%%

/-- The DRAM controller and its devices beyond the registers. -/
structure Dram where
  /-- What a read of a stored word finds, by word key (R372). -/
  bad : Sparse WordErr := []
  /-- Ranks whose CE_THRESH report was posted in this window (R373). -/
  reported : Sparse Bool := []
  /-- The open row of each bank of each rank, plus one (R367). -/
  rows : Sparse Nat := []
  /-- Refreshes postponed per rank (R367). -/
  postponed : Sparse Nat := []
  /-- Alerts under way per channel. -/
  alerts : Sparse (Option Alert) := []
  /-- A migration has started since the DRC entered ON; one has completed (R375). -/
  migRan : Bool := false
  migDone : Bool := false
  /-- The source and target of the running migration, its cause and the words poisoned so far. -/
  mig : Option (Nat × Nat) := none
  poisoned : Nat := 0
  deriving DecidableEq, Repr

/-! ### Internal flash -/

/-- The record of a sector (R387): 0 GOOD, 1 WORN, 2 REMAPPED, 3 FAILED, and its erase count. -/
structure SectorRec where
  state : Nat := 0
  count : Nat := 0
  deriving DecidableEq, Repr

/-- The kinds of medium operation (R386). -/
inductive FlashKind where
  | program | erase | info
  deriving DecidableEq, Repr

/-- A medium operation of the flash that runs, with the item it serves, if any (R387 to R389). -/
structure FlashOp where
  kind : FlashKind
  /-- The item, by its entry; an intent erase after supply loss serves none (R396). -/
  item : Option Nat
  /-- The flash offset reached, the end of the range, and the source that belongs to the start. -/
  pos : Nat
  stop : Nat
  start : Nat := 0
  src : List (Option Byte) := []
  /-- Pulses or attempts of the current sector or word. -/
  tries : Nat := 0
  maxPulses : Nat := 0
  retired : Nat := 0
  warned : Bool := false
  uncorrectable : Bool := false
  corrected : Nat := 0
  /-- The item is cut with this status at the end of the current sector (R388, R395). -/
  cut : Option Nat := none
  deriving DecidableEq, Repr

/-- The internal flash beyond its registers and its array. -/
structure Flash where
  bad : Sparse WordErr := []
  recs : Sparse SectorRec := []
  /-- Erase counts and use of the hidden spares, by bank and number, and the sector each backs. -/
  spareCount : Sparse Nat := []
  spareUsed : Sparse (Option Nat) := []
  /-- PROT, salt, password hash and sequence number of the information row (R391, R393). -/
  prot : Nat := 0
  salt : List Byte := []
  /-- The stored hash; a part that leaves Varade has the password zero, which `none` stands for. -/
  hash : Option (List Byte) := none
  rowSeq : Nat := 0
  /-- FLC_PWD_HI and FLC_PWD_LO as written. -/
  pwdHi : Word := 0
  pwdLo : Word := 0
  unlocked : Bool := false
  /-- Wrong passwords and lockout since part reset (R392). -/
  fails : Nat := 0
  lockout : Bool := false
  /-- FLC_RSTINFO, held in AON. -/
  rstinfo : Word := 0
  op : Option FlashOp := none
  /-- The open erase intent, by sector (R396). -/
  intent : Option Nat := none
  /-- A reset that waits for the medium operation, by its cause (R395). -/
  deferred : Option Nat := none
  deriving DecidableEq, Repr

/-! ### NAND -/

/-- A logical page in the write buffer or in a running program: its write sequence, its item if any, and whether
an ERASE has overtaken it (R406, R407). -/
structure WbPage where
  lpn : Nat
  seq : Nat
  item : Option Nat
  live : Bool := true
  data : List Byte
  deriving DecidableEq, Repr

/-- An operation that runs at a NAND target (R34): a page program of these logical pages, or, with none, an erase
of the block. -/
structure NandOp where
  target : Nat
  block : Nat
  pages : List WbPage := []
  deriving DecidableEq, Repr

/-- A logical page on the medium: where its copy in force lies, its write sequence, its octets, and whether it
is poisoned (R409). -/
structure NandPage where
  target : Nat
  block : Nat
  seq : Nat
  data : List Byte
  poisoned : Bool := false
  deriving DecidableEq, Repr

/-- A block: erases beyond those of FORMAT, pages programmed and pages read since the erase, the tick it was last
programmed, and its place in the bad-block table (R411, R413). -/
structure NandBlk where
  erases : Nat := 0
  used : Nat := 0
  reads : Nat := 0
  at_ : Nat := 0
  factory : Bool := false
  grown : Bool := false
  deriving DecidableEq, Repr

/-- STATE of a target and of the store (R400). -/
inductive TgState where
  | absent | identified | online | failed
  deriving DecidableEq, Repr
inductive NmcState where
  | unmounted | mounted | readonly
  deriving DecidableEq, Repr

/-- Why a block is scheduled for relocation (R411): its read limit, corrected bits, or wear. -/
inductive RelocCause where
  | reads
  | bits (most : Nat)
  | worn (most : Nat)
  deriving DecidableEq, Repr

/-- A PROGRAM in progress: pages still to program, pages copied into the write buffer, blocks retired under it, and
whether it touched a migrating rank (R406). -/
structure NandJob where
  item : Nat
  left : Nat
  copied : Nat
  retired : Nat := 0
  migrated : Bool := false
  deriving DecidableEq, Repr

/-- The NAND manager beyond its registers, and the medium. Blocks go by 2^18 × target + block. -/
structure Nand where
  st : NmcState := .unmounted
  tgs : Sparse TgState := []
  ops : List NandOp := []
  /-- Pages that wait in the write buffer, with their target; the target taken next; the write sequence. -/
  wb : List (Nat × WbPage) := []
  turn : Nat := 0
  seq : Nat := 0
  jobs : List NandJob := []
  /-- Blocks scheduled for relocation. -/
  sched : List (Nat × RelocCause) := []
  /-- The open block of each target, plus one. -/
  opened : Sparse Nat := []
  /-- Erases since the last static move, and whether one was ever made. -/
  moveErases : Nat := 1000
  /-- Targets for which SPARE_LOW was posted. -/
  low : Sparse Bool := []
  /-- The patrol's position among the blocks, and the blocks read and scheduled in this pass. -/
  patrol : Nat := 0
  patrolRead : Nat := 0
  patrolSched : Nat := 0
  /-- The medium: block table, erase counts of FORMAT, logical pages, and whether each target was formatted. -/
  blks : Sparse NandBlk := []
  base : Sparse Nat := []
  pages : Sparse NandPage := []
  formatted : Sparse Bool := []
  /-- Pages whose program a supply loss cut: the next MOUNT finds the old or the new content (R405). -/
  torn : List (Nat × Nat × WbPage) := []
  deriving DecidableEq, Repr

/-! ### The receiver -/

/-- LSTATE of a channel (R84, R85). -/
inductive LState where
  | disabled | settling | search | claimed | frame | paused
  deriving DecidableEq, Repr

/-- A wideband channel beyond its registers. -/
structure Chan where
  st : LState := .disabled
  /-- The lane held and the claiming slot, in CLAIMED and FRAME. -/
  lane : Nat := 0
  hyp : Nat := 0
  /-- A blank or gap has covered the channel since it paused (R85). -/
  blanked : Bool := false
  deriving DecidableEq, Repr

/-- A demodulator lane that is claimed: what it latched at claim (R82, R142), and its frame so far. -/
structure Lane where
  /-- 0 to 127; the narrow lane is 128. -/
  no : Nat
  /-- The channel; for the narrow lane the entry. -/
  chan : Nat
  hyp : Nat
  /-- The PHY_MODETAB entry of the claiming slot, and the copies of its words. -/
  entry : Nat
  mod : Word
  det : Word
  ts : Word
  afc : Word
  /-- TAIL, HRING, LNK and CRCREP in force at claim. -/
  tail : Nat
  hring : Nat
  lnk : Bool
  crcrep : Bool
  /-- Spacing of the plan, or BW of the entry, by its code (R148). -/
  path : Nat
  epoch : Nat
  /-- The antenna in use at claim, and the one in use now. -/
  ant : Nat
  antNow : Nat
  nf : Nat
  rssi : Nat := 0xFF
  /-- The SFD has been accepted: the channel is in FRAME. -/
  frame : Bool := false
  coded : Bool := false
  /-- The frozen AFC value in 10 Hz units, 16 bits. -/
  freqErr : Nat := 0
  afcLimit : Bool := false
  gainStep : Bool := false
  clip : Bool := false
  /-- The corrected stamp, and the slewed amount when it was taken (R259). -/
  slewAt : Int := 0
  sec : Nat := 0
  ns : Nat := 0
  /-- The PSDU length once the PHR is decided, and its FCS and DW fields. -/
  len : Option Nat := none
  fcs2 : Bool := false
  white : Bool := false
  /-- The reserved slots: the first, counted modulo 2 × size, and how many. -/
  slots : Option (Nat × Nat) := none
  /-- The Hopper dropped the frame (R100). -/
  dropped : Bool := false
  /-- Staging chunks held, by number, at most two (R99). -/
  chunks : List Nat := []
  /-- PSDU octets decoded, de-whitened; how many of them the slots need no longer wait for, and how many the slots
  have taken. -/
  data : List Byte := []
  copied : Nat := 0
  stored : Nat := 0
  failed : Bool := false
  migrated : Bool := false
  /-- The first correlation of an antenna measurement (R156). -/
  measured : Option Nat := none
  deriving DecidableEq, Repr

/-- A received frame that the Hopper holds between its lane's release and its report (R103, R104). -/
structure RxFrame where
  lane : Lane
  status : Nat
  cause : Nat
  lqi : Nat
  fec : Nat
  deriving DecidableEq, Repr

/-- What the narrow path is doing (R116); CLAIMED and FRAME follow from its lane. In `leaving` its lane has
been released and it has not moved on yet. -/
inductive NbPhase where
  | stopped | dwell | retune | leaving
  deriving DecidableEq, Repr

/-- For what the narrow path listens (R115, R216, R220 to R226, R234). -/
inductive NbUse where
  | list | sample | beacon | search | data | rxwin | fp | ack | lbt
  deriving DecidableEq, Repr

%%

Task description: Return the lines of the listing above exactly as they appear, starting with the first and stopping after the line that holds "postponed : Sparse Nat := []".

Task answer:
/-- The DRAM controller and its devices beyond the registers. -/
structure Dram where
  /-- What a read of a stored word finds, by word key (R372). -/
  bad : Sparse WordErr := []
  /-- Ranks whose CE_THRESH report was posted in this window (R373). -/
  reported : Sparse Bool := []
  /-- The open row of each bank of each rank, plus one (R367). -/
  rows : Sparse Nat := []
  /-- Refreshes postponed per rank (R367). -/
  postponed : Sparse Nat := []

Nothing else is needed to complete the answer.